- _Task_
Copy out, from the data below, each line in which the word "store" occurs.

- _The data_
-- ==== Sys2Proof/Certificates/Slice0/Obligations.lean ====
section
/-! DEFINITION. Certificates/Slice0/Obligations.lean: the statements for the provers. -/

section Statements

open Sys2Proof Sys2Proof.Machine

/-! ## Steps, registers, journal -/

/-- One step takes the command at the front of the queue and acts with it on the state with the queue's rest; that an empty queue
leaves the state as it is, is the model's choice (assumption 2). -/
def Obligations.StepTakesFrontCommand : Prop :=
  (∀ (c : Instr) (rest : List Instr) (s : State), s.pending = c :: rest → step s = exec c (s.setPending rest)) ∧
  (∀ s : State, s.pending = [] → step s = .next s)

/-- Every command answers a next state, keeps the queue, and keeps the start cause unless it is a POWER_ON or a LANE_RESET
(R194). That a command whose condition does not hold answers a next state too, the state as it is, is the model's choice (assumption 4):
the manual says nothing of this case. -/
def Obligations.EveryCommandAnswersNext : Prop :=
  ∀ (c : Instr) (s : State), ∃ t, exec c s = .next t ∧ t.pending = s.pending ∧
    ((∀ cut, c ≠ .powerOn cut) → c ≠ .laneReset → t.cause = s.cause)

/-- POWER_ON: lane memory cleared but for the printer link's OFFLINE in the header, every block at its power-on value, and the
NV store kept as the device left the write in flight: the sample engine with its histories, counts and window (R23), the detector (R31),
the drive with owner, stop reason, marks and counts (R45), the axle table (R66), the brake run unit with its counts, peaks and marks
(R93), the plate unit (R125), the sequencer (R149), the display link with its last message and repeat mark (R162), the composer (R180), the
printer link with its counts and timers (R193), the request unit (R210). Three points are the model's reading: that byte 0x0008
reads 4, where R196 clears the whole of lane memory (assumption 16), that the operand says what the device made of a write in flight
(assumption 18), and the values of the fields that no rule names, among them the line text, the raw values and the copy of the plan
values in an IDLE run unit (assumption 34). -/
def Obligations.PowerOnStartsEveryBlock : Prop :=
  ∀ (cut : NvCut) (s : State), ∃ t, exec (.powerOn cut) s = .next t ∧
    (∀ a, Memory.readByte t.mem a = if a = 0x0008 then 4 else 0) ∧
    t.nv.store = (match s.nv.op with
      | some op => s.nv.store.afterOp op cut
      | none => s.nv.store) ∧
    t.nv.op = some (.loadWord 0) ∧ t.nv.waiting = none ∧
    t.time = 0 ∧ t.cause = .powerOn ∧ (∀ n, t.held n = .free) ∧
    t.jr = ⟨.blocking, 0, 0, 0, 0, 0, 0, 0, none⟩ ∧ t.att = ⟨0, 0, false⟩ ∧ t.gauge = ⟨0, 0, 0⟩ ∧
    t.eng.mode = .failsafe ∧ (∀ i, t.eng.cals.getD i noCal = ⟨0, 0, false⟩) ∧ (∀ i, t.faultsOf i = noFaults) ∧
    t.eng.slipL = none ∧ t.eng.slipR = none ∧ t.eng.loading = true ∧ t.eng.started = false ∧
    (∀ k, t.eng.chans.getD k noChannel = ⟨0, [], 0⟩) ∧ (∀ i, (t.input i).count = 0) ∧
    t.eng.noPulseL = 0 ∧ t.eng.noPulseR = 0 ∧ t.eng.windowSamples = 0 ∧ t.eng.pulses = ⟨0, 0, 0, 0⟩ ∧
    t.eng.lastPd = none ∧ t.eng.capture = none ∧ t.eng.calib = none ∧
    t.seat.seated = false ∧ t.seat.qualify = 0 ∧ t.seat.lastBeam = none ∧ t.seat.exitWindow = none ∧
    t.seat.record = .empty ∧ t.seat.active = false ∧
    t.drv.state = .off ∧ t.drv.energised = false ∧ t.drv.dirL = .forward ∧ t.drv.dirR = .forward ∧
    t.drv.lockCause = none ∧ t.drv.owner = none ∧ t.drv.stopReason = none ∧ t.drv.estopSeen = false ∧
    t.drv.spinupCount = 0 ∧ t.drv.overL = 0 ∧ t.drv.overR = 0 ∧ t.drv.lowL = 0 ∧ t.drv.lowR = 0 ∧
    t.drv.restCount = 0 ∧ t.drv.stopCount = 0 ∧ t.dtest = none ∧
    t.tab = AxleTable.emptied 0 ∧ t.weigh = none ∧ t.run = RunUnit.cleared ∧ t.run.phase = .idle ∧ t.run.prompt = .none ∧
    t.plate.crossing = .idle ∧ t.plate.d0 = 0 ∧ t.plate.follower = false ∧ t.plate.length = none ∧
    t.seq.state = .idle ∧ (∀ k, t.seq.reviewMarks.getD k false = false) ∧ t.seq.heldExit = .none ∧
    t.seq.parkingOwed = false ∧ t.seq.refusal = none ∧ t.seq.offer = .result ∧
    t.disp.sending = none ∧ t.disp.waiting = none ∧ t.disp.refresh = none ∧ t.disp.lastMessage = 0 ∧
    t.disp.repeatMark = none ∧
    (∀ k, t.cert k = CertRecord.cleared .empty) ∧ t.comp.lastIssued = 0 ∧ t.comp.op = none ∧
    t.prn = ⟨[], .offline, none, false, [], 0, 0, 0, none, false, none, none⟩

/-- The host's register writes: a LANECTL write spells SET_JOURNAL_MODE, SET_ATTENTION_MASK and, with its command bit set, LANE_RESET, in
this order (R195); the first sets the mode alone, the second the mask and the line; a write to ATTN clears each bit written as 1 and
leaves the others (R207); a write to IDENT or above 0x400B changes nothing (R194). None changes a byte of lane memory. -/
def Obligations.RegisterWritesOfTheHost : Prop :=
  (∀ v : Word, registerCommands 0x4002 v =
    [.setJournalMode (if v.getLsbD 1 then .overwrite else .blocking), .setAttentionMask (v.extractLsb' 8 8)]
      ++ if v.getLsbD 0 then [.laneReset] else []) ∧
  (∀ (m : JournalMode) (s : State), exec (.setJournalMode m) s = .next (s.setJr { s.jr with mode := m })) ∧
  (∀ (k : Byte) (s : State),
    exec (.setAttentionMask k) s = .next (s.setAtt ⟨s.att.bits, k, (s.att.bits &&& k) != 0⟩)) ∧
  (∀ (v : Word) (s : State), ∃ b : Byte,
    exec (.attnWrite v) s = .next (s.setAtt ⟨b, s.att.mask, (b &&& s.att.mask) != 0⟩) ∧
    ∀ k, k < 8 → b.getLsbD k = (s.att.bits.getLsbD k && !v.getLsbD k)) ∧
  (∀ (addr v : Word) (s : State), exec (.registerWriteIgnored addr v) s = .next s)

/-- A write to JACK: the ack index of R203, the stale timer of R205, and nothing else but the header image. -/
def Obligations.JackAcknowledges : Prop :=
  ∀ (v : Word) (s : State), ∃ t, exec (.jack v) s = .next t ∧
    t.jr.ack = (if v.toNat ≤ 255 ∧
        (v.toNat + 256 - s.jr.ack.toNat) % 256 ≤ (s.jr.put.toNat + 256 - s.jr.ack.toNat) % 256
      then BitVec.ofNat 8 v.toNat else s.jr.put) ∧
    t.jr.staleTimer = (if t.jr.ack = t.jr.put ∨ (Memory.readWord s.mem 0x042).toNat = 0 then none
      else some (s.clk.ms + 10 * (Memory.readWord s.mem 0x042).toNat)) ∧
    t.jr = { s.jr with ack := t.jr.ack, staleTimer := t.jr.staleTimer } ∧
    KeepsAllBut [.mem, .jr] s t ∧ MemKept headerByte s t

/-- The production of a journal entry (R202, R204, R205): dropped from the full ring of BLOCKING mode, otherwise written at put
with its gap count, over the entry at ack when the ring is full; the ATTN bits that follow; nothing else. -/
def Obligations.ProductionWritesOrDrops : Prop :=
  ∀ (s : State) (code axle : Nat) (p1 p2 : Word), Memory.wf s.mem →
    let t := s.produce code axle p1 p2
    (128 ≤ s.jr.count ∧ s.jr.mode = .blocking →
      t.jr = { s.jr with
        produced := s.jr.produced + 1, dropped := s.jr.dropped + 1, gap := min 65535 (s.jr.gap + 1) } ∧
      t.mem = s.mem ∧ t.att.bits = s.att.bits ||| 0x08) ∧
    (¬ (128 ≤ s.jr.count ∧ s.jr.mode = .blocking) →
      EntryMade s t code axle p1 p2 ∧ t.jr.gap = 0 ∧ t.jr.dropped = s.jr.dropped ∧
      t.jr.ack = (if 128 ≤ s.jr.count then s.jr.ack + 1 else s.jr.ack) ∧
      t.jr.overwritten = (if 128 ≤ s.jr.count then s.jr.overwritten + 1 else s.jr.overwritten) ∧
      t.jr.staleTimer = (if s.jr.count = 0 then s.staleLoad else s.jr.staleTimer) ∧
      t.att.bits = s.att.bits ||| (if s.watermark ≤ t.jr.count then 0x02 else 0)
        ||| (if 128 ≤ s.jr.count then 0x08 else 0)) ∧
    t.att.mask = s.att.mask ∧
    (s.att.line = ((s.att.bits &&& s.att.mask) != 0) → t.att.line = ((t.att.bits &&& t.att.mask) != 0)) ∧
    (JournalLaw s.jr → JournalLaw t.jr) ∧
    KeepsAllBut [.mem, .jr, .att] s t ∧ MemKept (nextEntryByte s.jr) s t

/-- The stale timer's expiry raises ATTN.STALE and reloads the timer (R205); a millisecond raises lane time by 1, with
ATTN.TIME_WRAP at the passage to 0 (R209). The millisecond is stated for a state in which no step is due (assumption 5). -/
def Obligations.TimersOfTheRequestUnit : Prop :=
  (∀ s : State, s.expired s.jr.staleTimer = true →
    exec .staleTimerExpiry s = .next
      ((s.setJr { s.jr with staleTimer := s.staleLoad }).setAtt
        ⟨s.att.bits ||| 0x04, s.att.mask, ((s.att.bits ||| 0x04) &&& s.att.mask) != 0⟩)) ∧
  (∀ s : State, s.quiet = true → Memory.wf s.mem → ∃ t, exec .laneTimeTick s = .next t ∧
    t.time = s.time + 1 ∧ t.clk = ⟨s.clk.sampleNo, s.clk.ms + 1⟩ ∧
    t.att.bits = (if s.time = 0xFFFFFFFF then s.att.bits ||| 0x80 else s.att.bits) ∧ t.att.mask = s.att.mask ∧
    Memory.readWord t.mem 0x000A = lowWord t.time ∧ Memory.readWord t.mem 0x000C = highWord t.time ∧
    KeepsAllBut [.mem, .clk, .time, .att] s t ∧ MemKept headerByte s t)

- _Answer box_
NV store kept as the device left the write in flight: the sample engine with its histories, counts and window (R23), the detector (R31),
    t.nv.store = (match s.nv.op with
      | some op => s.nv.store.afterOp op cut
      | none => s.nv.store) ∧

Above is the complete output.